The song received mixed reviews from music critics. Andy Kellman of Allmusic praised the song and its memorability, writing Cockiness (Love It),' [is] one of the most hypnotic and wicked beats of the last decade". Priya Elan of NME described the lyrics "Suck my cockiness, [lick] my persuasion" as "cringey", but complimented the song's compositional structure, writing that it provides a "genuine elastic thrill, twisting into all sorts of jaw-dropping musical shapes". Randell Roberts of the Los Angeles Times described "Cockiness (Love It)" and another track from the album, "Birthday Cake", as the "breast and booty" of Talk That Talk but noted that they failed to capture the raunchiness that they set out to achieve. Melissa Maerz of Entertainment Weekly also wrote that "Cockiness (Love It)" and "Birthday Cake" were the most provocative songs on the album, describing them as "I-like-it-rough tracks", but criticized them for being album fillers designed to get the listener out of the bedroom and on to the dance floor.
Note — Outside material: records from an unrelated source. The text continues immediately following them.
/-! ### updPipe -/

@[simp] theorem State.updPipe_pending (s : State) (n : Nat) (f : Pipe → Pipe) : (s.updPipe n f).pending = s.pending := rfl
@[simp] theorem State.updPipe_part (s : State) (n : Nat) (f : Pipe → Pipe) : (s.updPipe n f).part = s.part := rfl
@[simp] theorem State.updPipe_regs (s : State) (n : Nat) (f : Pipe → Pipe) : (s.updPipe n f).regs = s.regs := rfl
@[simp] theorem State.updPipe_force (s : State) (n : Nat) (f : Pipe → Pipe) : (s.updPipe n f).force = s.force := rfl
@[simp] theorem State.updPipe_mem (s : State) (n : Nat) (f : Pipe → Pipe) : (s.updPipe n f).mem = s.mem := rfl
@[simp] theorem State.updPipe_badWords (s : State) (n : Nat) (f : Pipe → Pipe) : (s.updPipe n f).badWords = s.badWords := rfl
@[simp] theorem State.updPipe_timeNs (s : State) (n : Nat) (f : Pipe → Pipe) : (s.updPipe n f).timeNs = s.timeNs := rfl
@[simp] theorem State.updPipe_timeFrac (s : State) (n : Nat) (f : Pipe → Pipe) : (s.updPipe n f).timeFrac = s.timeFrac := rfl
@[simp] theorem State.updPipe_drawn (s : State) (n : Nat) (f : Pipe → Pipe) : (s.updPipe n f).drawn = s.drawn := rfl
@[simp] theorem State.updPipe_ctxs (s : State) (n : Nat) (f : Pipe → Pipe) : (s.updPipe n f).ctxs = s.ctxs := rfl
@[simp] theorem State.updPipe_rings (s : State) (n : Nat) (f : Pipe → Pipe) : (s.updPipe n f).rings = s.rings := rfl
@[simp] theorem State.updPipe_cells (s : State) (n : Nat) (f : Pipe → Pipe) : (s.updPipe n f).cells = s.cells := rfl
@[simp] theorem State.updPipe_nougat (s : State) (n : Nat) (f : Pipe → Pipe) : (s.updPipe n f).nougat = s.nougat := rfl
@[simp] theorem State.updPipe_reports (s : State) (n : Nat) (f : Pipe → Pipe) : (s.updPipe n f).reports = s.reports := rfl
@[simp] theorem State.updPipe_safeLine (s : State) (n : Nat) (f : Pipe → Pipe) : (s.updPipe n f).safeLine = s.safeLine := rfl
@[simp] theorem State.updPipe_stopFireN (s : State) (n : Nat) (f : Pipe → Pipe) : (s.updPipe n f).stopFireN = s.stopFireN := rfl
@[simp] theorem State.updPipe_stopFireLatch (s : State) (n : Nat) (f : Pipe → Pipe) : (s.updPipe n f).stopFireLatch = s.stopFireLatch := rfl
@[simp] theorem State.updPipe_bscan (s : State) (n : Nat) (f : Pipe → Pipe) : (s.updPipe n f).bscan = s.bscan := rfl
@[simp] theorem State.updPipe_links (s : State) (n : Nat) (f : Pipe → Pipe) : (s.updPipe n f).links = s.links := rfl
@[simp] theorem State.updPipe_drops (s : State) (n : Nat) (f : Pipe → Pipe) : (s.updPipe n f).drops = s.drops := rfl
@[simp] theorem State.updPipe_keys (s : State) (n : Nat) (f : Pipe → Pipe) : (s.updPipe n f).keys = s.keys := rfl
@[simp] theorem State.updPipe_otp (s : State) (n : Nat) (f : Pipe → Pipe) : (s.updPipe n f).otp = s.otp := rfl
@[simp] theorem State.updPipe_vault (s : State) (n : Nat) (f : Pipe → Pipe) : (s.updPipe n f).vault = s.vault := rfl
@[simp] theorem State.updPipe_gov (s : State) (n : Nat) (f : Pipe → Pipe) : (s.updPipe n f).gov = s.gov := rfl
@[simp] theorem State.updPipe_goose (s : State) (n : Nat) (f : Pipe → Pipe) : (s.updPipe n f).goose = s.goose := rfl
@[simp] theorem State.updPipe_yoke (s : State) (n : Nat) (f : Pipe → Pipe) : (s.updPipe n f).yoke = s.yoke := rfl
@[simp] theorem State.updPipe_coop (s : State) (n : Nat) (f : Pipe → Pipe) : (s.updPipe n f).coop = s.coop := rfl
@[simp] theorem State.updPipe_heldWrites (s : State) (n : Nat) (f : Pipe → Pipe) : (s.updPipe n f).heldWrites = s.heldWrites := rfl
@[simp] theorem State.updPipe_ledger (s : State) (n : Nat) (f : Pipe → Pipe) : (s.updPipe n f).ledger = s.ledger := rfl
@[simp] theorem State.updPipe_encs (s : State) (n : Nat) (f : Pipe → Pipe) : (s.updPipe n f).encs = s.encs := rfl
@[simp] theorem State.updPipe_pairs (s : State) (n : Nat) (f : Pipe → Pipe) : (s.updPipe n f).pairs = s.pairs := rfl
@[simp] theorem State.updPipe_virt (s : State) (n : Nat) (f : Pipe → Pipe) : (s.updPipe n f).virt = s.virt := rfl
@[simp] theorem State.updPipe_cciJobs (s : State) (n : Nat) (f : Pipe → Pipe) : (s.updPipe n f).cciJobs = s.cciJobs := rfl
@[simp] theorem State.updPipe_ladders (s : State) (n : Nat) (f : Pipe → Pipe) : (s.updPipe n f).ladders = s.ladders := rfl
@[simp] theorem State.updPipe_axes (s : State) (n : Nat) (f : Pipe → Pipe) : (s.updPipe n f).axes = s.axes := rfl
@[simp] theorem State.updPipe_slots (s : State) (n : Nat) (f : Pipe → Pipe) : (s.updPipe n f).slots = s.slots := rfl
@[simp] theorem State.updPipe_loopTick (s : State) (n : Nat) (f : Pipe → Pipe) : (s.updPipe n f).loopTick = s.loopTick := rfl
@[simp] theorem State.updPipe_ainFirst (s : State) (n : Nat) (f : Pipe → Pipe) : (s.updPipe n f).ainFirst = s.ainFirst := rfl
@[simp] theorem State.updPipe_auxHigh (s : State) (n : Nat) (f : Pipe → Pipe) : (s.updPipe n f).auxHigh = s.auxHigh := rfl
@[simp] theorem State.updPipe_time (s : State) (n : Nat) (f : Pipe → Pipe) : (s.updPipe n f).time = s.time := rfl
@[simp] theorem State.updPipe_nets (s : State) (n : Nat) (f : Pipe → Pipe) : (s.updPipe n f).nets = s.nets := rfl
@[simp] theorem State.updPipe_out (s : State) (n : Nat) (f : Pipe → Pipe) : (s.updPipe n f).out = s.out := rfl
@[simp] theorem State.updPipe_caps (s : State) (n : Nat) (f : Pipe → Pipe) : (s.updPipe n f).caps = s.caps := rfl
@[simp] theorem State.updPipe_l1Held (s : State) (n : Nat) (f : Pipe → Pipe) : (s.updPipe n f).l1Held = s.l1Held := rfl
@[simp] theorem State.updPipe_rd (s : State) (n : Nat) (f : Pipe → Pipe) (x : Fld) : (s.updPipe n f).rd x = s.rd x := rfl
@[simp] theorem State.updPipe_on (s : State) (n : Nat) (f : Pipe → Pipe) (x : Fld) : (s.updPipe n f).on x = s.on x := rfl
@[simp] theorem State.updPipe_rdS (s : State) (n : Nat) (f : Pipe → Pipe) (x : Fld) : (s.updPipe n f).rdS x = s.rdS x := rfl
@[simp] theorem State.updPipe_rdF (s : State) (n : Nat) (f : Pipe → Pipe) (x : Fld) : (s.updPipe n f).rdF x = s.rdF x := rfl
@[simp] theorem State.updPipe_cell (s : State) (n : Nat) (f : Pipe → Pipe) (x : Nat) : (s.updPipe n f).cell x = s.cell x := rfl
@[simp] theorem State.updPipe_ring (s : State) (n : Nat) (f : Pipe → Pipe) (x : Nat) : (s.updPipe n f).ring x = s.ring x := rfl
@[simp] theorem State.updPipe_ctx (s : State) (n : Nat) (f : Pipe → Pipe) (x : Nat) : (s.updPipe n f).ctx x = s.ctx x := rfl
@[simp] theorem State.updPipe_link (s : State) (n : Nat) (f : Pipe → Pipe) (x : Nat) : (s.updPipe n f).link x = s.link x := rfl
@[simp] theorem State.updPipe_cci (s : State) (n : Nat) (f : Pipe → Pipe) (x : Nat) : (s.updPipe n f).cci x = s.cci x := rfl
@[simp] theorem State.updPipe_net (s : State) (n : Nat) (f : Pipe → Pipe) (x : Nat) : (s.updPipe n f).net x = s.net x := rfl
@[simp] theorem State.updPipe_enc (s : State) (n : Nat) (f : Pipe → Pipe) (x : Nat) : (s.updPipe n f).enc x = s.enc x := rfl
@[simp] theorem State.updPipe_pair (s : State) (n : Nat) (f : Pipe → Pipe) (x : Nat) : (s.updPipe n f).pair x = s.pair x := rfl
@[simp] theorem State.updPipe_axis (s : State) (n : Nat) (f : Pipe → Pipe) (x : Nat) : (s.updPipe n f).axis x = s.axis x := rfl
@[simp] theorem State.updPipe_slot (s : State) (n : Nat) (f : Pipe → Pipe) (x : Nat) : (s.updPipe n f).slot x = s.slot x := rfl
Jon Caramanica of The New York Times wrote that Rihanna appeared to be channelling Swedish singer-songwriter and rapper Neneh Cherry on "Cockiness (Love It)" in a "pseudo-melodic" impersonation. Caramanica continued to praise the song and called it a "triumph", writing that the singer "[eases] out come-ons as if she were lapping up milk". Despite raising concerns for younger audiences with regard to the song's overt sexual lyrics, a reviewer for Flavour magazine praised Mr. Bangladesh's production on "Cockiness (Love It). Pip Ellwood of Entertainment-Focus noted that "Cockiness (Love It)", along with "Birthday Cake", "leave you under no misunderstanding that Rihanna is as sexual as she's ever been throughout her career." Arwa Haider of Metro wrote that the song is "predictably filthy". Nathan S. of DJ Booth noted that "Cockiness (Love It)" is "by far the album's most explicit offering," and listed the song, along with "Watch n' Learn" as his top two songs from Talk That Talk.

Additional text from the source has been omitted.